Even if your peace-making initiatives are not accepted by the other party, you can have an inner peace because you did the right thing. You can’t control what the other person does, but you can take the high road yourself and obey biblical teachings.

The second way you can be a peacemaker is to work to get two different parties to stop their fighting and get back into right relationship with one another. This can be a dangerous activity, because you can get caught in the cross-fire. Both sides may hate you, since both sides in the conflict may not be interested in peace. Both sides may be so invested in this conflict that they have no intention of ever changing their lives by ending it. Yet I believe we are called to be peace-makers, despite the cost.


As a Christian, I believe Jesus was the ultimate peacemaker because he made peace between God and humanity, and taught his followers to have peace with fellow human beings. We read about the peacemaking work of Christ in 2 Corinthians 5:18b-19, NCV:

Through Christ, God made peace between us and himself, and God gave us the work of telling everyone about the peace we can have with him.

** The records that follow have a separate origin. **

-- ==== Sys2Proof/Machine/Core.lean ====
section
/-! DEFINITION. The machine behind the host's interface. -/

def Sys2Proof.core : Host.Core :=
  { State := Sys2Proof.Machine.State, Fault := Sys2Proof.Machine.Fault,
    Refusal := Sys2Proof.Machine.Refusal, step := Sys2Proof.Machine.step,
    reset := Sys2Proof.Machine.State.reset }
end

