/-- CAMTICK: the six steps of the tick (R242). The angles count modulo 256, the yaw turning by the clamped
eighth of the new signed roll; the rotation is that of the new angles; the position moves by row 2 of it,
wraps, and its altitude is clamped; nothing else changes. -/
def Obligations.CameraTick : Prop :=
  ∀ (mask : BitVec 4) (s : State),
    let c := s.cfg
    decode (fmtI 0x71#8 0#4 0#4 (0#12 ++ mask)) = .ok (.camtick mask) ∧
    Completes (.camtick mask) s fun t =>
      t.pitch.toNat = (s.pitch.toNat + 256 + bit (mask.getLsbD 1) - bit (mask.getLsbD 0)) % 256 ∧
      t.roll.toNat = (s.roll.toNat + 256 + bit (mask.getLsbD 2) - bit (mask.getLsbD 3)) % 256 ∧
      (t.yaw.toNat : Int) = (s.yaw.toNat + min (max (Int.tdiv t.roll.toInt 8) (-3)) 3) % 256 ∧
      t.camRot = cameraMatrix c t.pitch t.roll t.yaw ∧ (∀ i j, t.camInv.get i j = t.camRot.get j i) ∧
      IsWrapW c (s.camPos.x + cvtNW c (t.camRot.get 2 0)) t.camPos.x ∧
      IsWrapW c (min (max (wrapW c (s.camPos.y + cvtNW c (t.camRot.get 2 1))) (2 ^ c.wu)) (120 * 2 ^ c.wu))
        t.camPos.y ∧
      IsWrapW c (s.camPos.z + cvtNW c (t.camRot.get 2 2)) t.camPos.z ∧
      SameOutside [.pitch, .roll, .yaw, .camRot, .camInv, .camPos] s t

/-- MCAM, MCAMI and VCAM copy the camera registers (R243, R244, R245). -/
def Obligations.CameraCopies : Prop :=
  (∀ (rd : RegNo) (s : State),
    decode (fmtR 0x72#8 rd 0#4 0#4 0#4) = .ok (.mcam rd) ∧
    Completes (.mcam rd) s
      (WroteM rd [] (fun m => ∀ i j, IsWrapN s.cfg (s.camRot.get i j) (m.get i j)) s)) ∧
  (∀ (rd : RegNo) (s : State),
    decode (fmtR 0x73#8 rd 0#4 0#4 0#4) = .ok (.mcami rd) ∧
    Completes (.mcami rd) s
      (WroteM rd [] (fun m => ∀ i j, IsWrapN s.cfg (s.camInv.get i j) (m.get i j)) s)) ∧
  (∀ (rd : RegNo) (s : State),
    decode (fmtR 0x74#8 rd 0#4 0#4 0#4) = .ok (.vcam rd) ∧
    Completes (.vcam rd) s
      (WroteVW rd [] (fun v => ∀ l, IsWrapW s.cfg (s.camPos.get l) (v.get l)) s))

/-- Properties of the tick that R248 lists: the altitude is within its bounds after every tick (where the upper
bound is a wide raw value); the yaw turns by 3 units for a new roll of 24 and more either way, and not at all
for -7 to 7; with no input and roll 0 the angles hold; 256 ticks of "up" return the pitch. -/
def Obligations.CameraTickProperties : Prop :=
  (∀ (mask : BitVec 4) (s t : State), exec (.camtick mask) s = .next t →
    (s.cfg.altMax < 2 ^ (s.cfg.ww - 1) → s.cfg.altMin ≤ t.camPos.y ∧ t.camPos.y ≤ s.cfg.altMax) ∧
    (24 ≤ t.roll.toInt → t.yaw = s.yaw + 3#8) ∧ (t.roll.toInt ≤ -24 → t.yaw = s.yaw - 3#8) ∧
    (-7 ≤ t.roll.toInt → t.roll.toInt ≤ 7 → t.yaw = s.yaw)) ∧
  (∀ s t : State, s.roll = 0#8 → exec (.camtick 0#4) s = .next t →
    t.pitch = s.pitch ∧ t.roll = 0#8 ∧ t.yaw = s.yaw) ∧
  (∀ s : State, RunCompletes (List.replicate 256 (.camtick 1#4)) s fun t => t.pitch = s.pitch)
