-- ==== Sys2Proof/Proofs/Scope.lean ====
section
/-! PROOFS. The family 00_scope.md. A step is a run of elementary writes (`Update`): that is said once of every
command and every host action, and what each write keeps is then kept by every step. -/

namespace Sys2Proof.Machine

open Sys2Proof.Safety

/-! ### What an action can do to the state -/

/-- One elementary write of the model: a lane, a register, a special register or FB, the model's own fields,
or a reset. A new framebuffer is in form whenever the old one is. -/
inductive Update (s : State) : State → Prop where
  | w (r : RegNo) (v : Int) : Update s (s.writeW r v)
  | n (r : RegNo) (v : Int) : Update s (s.writeN r v)
  | b (r : RegNo) (v : Byte) : Update s (s.writeB r v)
  | vw (r : RegNo) (v : V3) : Update s (s.writeVW r v)
  | vn (r : RegNo) (v : V3) : Update s (s.writeVN r v)
  | m (r : RegNo) (v : Mat) : Update s (s.writeM r v)
  | vwLane (r : RegNo) (l : Lane) (v : Int) : Update s (s.writeVWLane r l v)
  | vnLane (r : RegNo) (l : Lane) (v : Int) : Update s (s.writeVNLane r l v)
  | mLane (r : RegNo) (i j : Lane) (v : Int) : Update s (s.writeMLane r i j v)
  | camPos (v : V3) : Update s (s.writeCamPos v)
  | camPosLane (l : Lane) (v : Int) : Update s (s.writeCamPosLane l v)
  | camRot (v : Mat) : Update s (s.writeCamRot v)
  | angles (p r y : Byte) : Update s (s.writeAngles p r y)
  | rctrl (v : Byte) : Update s (s.writeRctrl v)
  | fb (m : Memory) (h : InForm s.cfg s.fb → InForm s.cfg m) : Update s { s with fb := m }
  | illegal : Update s s.takeIllegal
  | drawn : Update s s.drawn
  | cls (k : RayClass) : Update s (s.setCls k)
  | dist (d : Int) : Update s (s.setDist d)
  | reply (v : Int) : Update s (s.reply v)
  | reset : Update s s.hostReset

/-- A run of elementary writes. -/
abbrev Updates : State → State → Prop := Relation.ReflTransGen Update

/-- The meaning answers a next state, which a run of elementary writes of `s` leads to. -/
def Answers (s : State) (r : Result) : Prop := ∃ t, r = .next t ∧ Updates s t

theorem answers_next {s t : State} (h : Updates s t) : Answers s (.next t) := ⟨t, rfl, h⟩

theorem answers_of_update {s t : State} (h : Update s t) : Answers s (.next t) := answers_next (.single h)

/-- A distance that may be missing is at most one write (R262). -/
theorem updates_setDistIf (s : State) (d : Option Int) : Updates s (s.setDistIf d) := by
  cases d with
  | none => exact .refl
  | some d => exact .single (.dist d)

/-- The frame of REND, in either strategy, is in form when the old one is (R264, R265). -/
theorem inForm_render {c : Cfg} {fb : Memory} (h : InForm c fb) (full : Bool) (pos : V3) (k : CornerRays) :
    InForm c (if full then renderFull c pos k fb else renderCoarse c pos k fb) := by
  cases full with
  | true => exact inForm_renderFull h pos k
  | false => exact inForm_renderCoarse h pos k
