/-- `n` rows of a logical bank from `row` are retired, or the whole bank: a record all of whose rows have been retired since it
was written takes RETIRED (R286, Table INT-4 bit 152, 16 R419). -/
def retireRows (s : State) (lb row n : Nat) (bank : Bool) : State :=
  let t := s.mram
  settleLog { s with mram := { t with
    log := t.log.map fun (k, r) => (k, if allRetired t lb row n bank k r then putBit r 152 true else r)
    logRows := t.log.foldl (fun m (k, r) => tput m k (retiredMask t lb row n k r) 0) t.logRows } }

/-- One record is stored, or lost (R278, R280). -/
def storeRecord (s : State) (p : Place) (n : Note) : State :=
  let slot := rd s R.INT_LOG_NEXT
  if slot = 8192 then raiseEv (bump s R.INT_LOG_LOST) 8 8 (bankIndex p.pc p.sid p.lbank) (ident 4 (p.pc / 2))
  else
    let whole := n.kind = 4 || n.kind = 6
    let lb := bankIndex p.pc p.sid p.lbank
    let row := if whole then 0 else p.lrow
    let col := if 2 ≤ n.kind && n.kind ≤ 6 then 0 else p.col
    let hard := min 7 (hardCount s lb row + (if n.kind ≤ 2 then 1 else 0))
    let seq := rd s R.INT_LOG_SEQ
    let r := (poolNs s % 2 ^ 64) * 2 ^ 192 + seq * 2 ^ 160 + n.kind * 2 ^ 156 + n.source * 2 ^ 153 +
      (if p.grafted then 2 ^ 151 else 0) + (if p.replaced then 2 ^ 150 else 0) + (if n.timing then 2 ^ 149 else 0) +
      lb * 2 ^ 136 + row * 2 ^ 122 + col * 2 ^ 118 + n.half * 2 ^ 117 + n.symbol * 2 ^ 111 + n.value * 2 ^ 103 +
      n.marked * 2 ^ 101 + (if whole then 0 else n.rows) * 2 ^ 96 + hard * 2 ^ 93 + p.psid * 2 ^ 91 + p.pbank * 2 ^ 86 +
      p.prow * 2 ^ 72
    let s := { s with mram := { s.mram with log := tset s.mram.log slot r, logRows := tdel s.mram.logRows slot } }
    settleLog (obsEvent (wr s R.INT_LOG_SEQ ((seq + 1) % 2 ^ 32)) unitStack 23 1)

/-- Recommendation of a bank once enough of its rows are recommended (R279). -/
def recommendBank (s : State) (p : Place) (source : Nat) : State :=
  let lb := bankIndex p.pc p.sid p.lbank
  let rows := (s.mram.log.filter fun (_, r) => recKind r = 3 && !recRetired r && recBank r = lb).flatMap fun (_, r) =>
    nums (recRow r) (recRows r)
  let already := s.mram.log.any fun (_, r) => recKind r = 4 && !recRetired r && recBank r = lb
  if rd s R.INT_BANK_RECOMMEND ≤ rows.eraseDups.length ∧ already = false then
    storeRecord (raiseEv s 8 5 lb (ident 4 (p.pc / 2))) p { kind := 4, source := source }
  else s

/-- Recommendation of a row, or of a weak group's 16 rows (R279). -/
def recommendRow (s : State) (p : Place) (source rows : Nat) : State :=
  let lb := bankIndex p.pc p.sid p.lbank
  let covered := (nums p.lrow rows).all fun row =>
    s.mram.log.any fun (_, r) => recKind r = 3 && !recRetired r && recCovers r lb row
  if covered then s
  else storeRecord (raiseEv s 8 4 lb (ident 4 (p.pc / 2))) p { kind := 3, source := source, rows := rows }

/-- A record with the recommendations it brings, those of limits lowered since among them (R278, R279, R288). A record that is
lost counts toward nothing (R280). -/
def writeRecord (s : State) (p : Place) (n : Note) : State :=
  let lost := rd s R.INT_LOG_NEXT = 8192
  let s := storeRecord s p n
  if lost || (4 ≤ n.kind && n.kind ≤ 6) then s
  else
    let s := if n.kind = 2 then recommendRow s p n.source 16
      else if n.kind ≠ 3 && rd s R.INT_HARD_LIMIT ≤ hardCount s (bankIndex p.pc p.sid p.lbank) p.lrow then
        recommendRow s p n.source 1
      else s
    recommendBank s p n.source

/-- Recurrence entry of a row, by its logical place (R274). -/
def recurKey (p : Place) : Nat := bankIndex p.pc p.sid p.lbank * 16384 + p.lrow

/-- The entry that makes room: lowest count without a Hard word, else lowest count (R276). -/
def evictRecur (s : State) : State :=
  if s.stack.recur.length < 4096 then s
  else
    let lowest := fun (l : Tbl Recur) => l.foldl (fun (b : Option (Nat × Nat)) (k, r) =>
      match b with
      | none => some (k, r.count)
      | some (_, c) => if r.count < c then some (k, r.count) else b) none
    let soft := s.stack.recur.filter fun (_, r) => !r.words.any (·.state = 3)
    match (lowest soft).orElse fun _ => lowest s.stack.recur with
    | some (k, _) => modStack s fun t => { t with recur := tdel t.recur k }
    | none => s

/-- The word list with room for one more: the oldest Written word is dropped, else the oldest Pending; none where all four
are Hard (Table INT-3). -/
def roomForWord (l : List Word3) : Option (List Word3) :=
  if l.length < 4 then some l
  else
    let oldest := fun (st : Nat) => (l.filter (·.state = st)).foldl (fun (b : Option Word3) w =>
      match b with
      | none => some w
      | some x => if w.order < x.order then some w else b) none
    match (oldest 2).orElse fun _ => oldest 1 with
    | some w => some (l.filter (· ≠ w))
    | none => none

/-- One correction of an ordinary kind (R275, Table INT-3); `nck` is that of the read's column command. -/
def recurCorrection (s : State) (p : Place) (c : Corr) (source marked nck : Nat) : State :=
  let k := recurKey p
  let s := if (tget? s.stack.recur k).isSome then s else evictRecur s
  let e := tget s.stack.recur k ⟨0, []⟩
  let count := min 65535 (e.count + 1)
  let same := fun (w : Word3) => w.col = p.col && w.half = c.half && w.pos = c.pos
  let put := fun (s : State) (words : List Word3) =>
    modStack s fun t => { t with recur := tset t.recur k ⟨count, words⟩, order := t.order + 1 }
  let repeats := fun s => bumpi s R.INT_REPEATS p.pc
  let s := match e.words.find? same with
    | none =>
      match roomForWord e.words with
      | some l => put s (l ++ [⟨p.col, c.half, c.pos, 1, 0, s.stack.order⟩])
      | none => put s e.words
    | some w =>
      if w.state = 1 then repeats (put s e.words)
      else if w.state = 2 then
        if w.ended < nck then
          let s := put s (e.words.map fun x => if same x then { x with state := 3 } else x)
          let s := raiseEv (bumpi s R.INT_HARD p.pc) 8 3 (bankIndex p.pc p.sid p.lbank) (ident 4 (p.pc / 2))
          writeRecord s p
            { kind := 0, source := source, half := c.half, symbol := posLane c.pos, value := c.value, marked := marked }
        else repeats (put s e.words)
      else put s e.words
  if e.count < rd s R.INT_RECUR_ALERT ∧ count = rd s R.INT_RECUR_ALERT then
    raiseEv (writeRecord s p { kind := 7, source := source }) 8 9 (bankIndex p.pc p.sid p.lbank) (ident 4 (p.pc / 2))
  else s

/-- The write burst of any write to the line has ended at nCK `ended`: Pending words of it are Written (Table INT-3). -/
def lineRewritten (s : State) (pc sid lbank lrow col ended : Nat) : State :=
  let k := bankIndex pc sid lbank * 16384 + lrow
  match tget? s.stack.recur k with
  | none => s
  | some e =>
    let words := e.words.map fun w => if w.col = col && w.state = 1 then { w with state := 2, ended := ended } else w
    modStack s fun t => { t with recur := tset t.recur k { e with words := words } }

end Sys2Proof.Machine
end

God was in Christ, making peace between the world and himself. In Christ, God did not hold the world guilty of its sins. And he gave us this message of peace.

Since Jesus is the ultimate peacemaker, the Prince of Peace, let us do the same, as we are called to do:
·Make peace where there is no peace;
·Maintain peace where there is peace;
·See that we have pure motives in all we do;
·Seek justice so that peace does not come at the expense of someone else.

Blessed are the peacemakers. No matter what your religious beliefs, let's make the world a better place by going out into a hurting world and sowing seeds of peace wherever we go.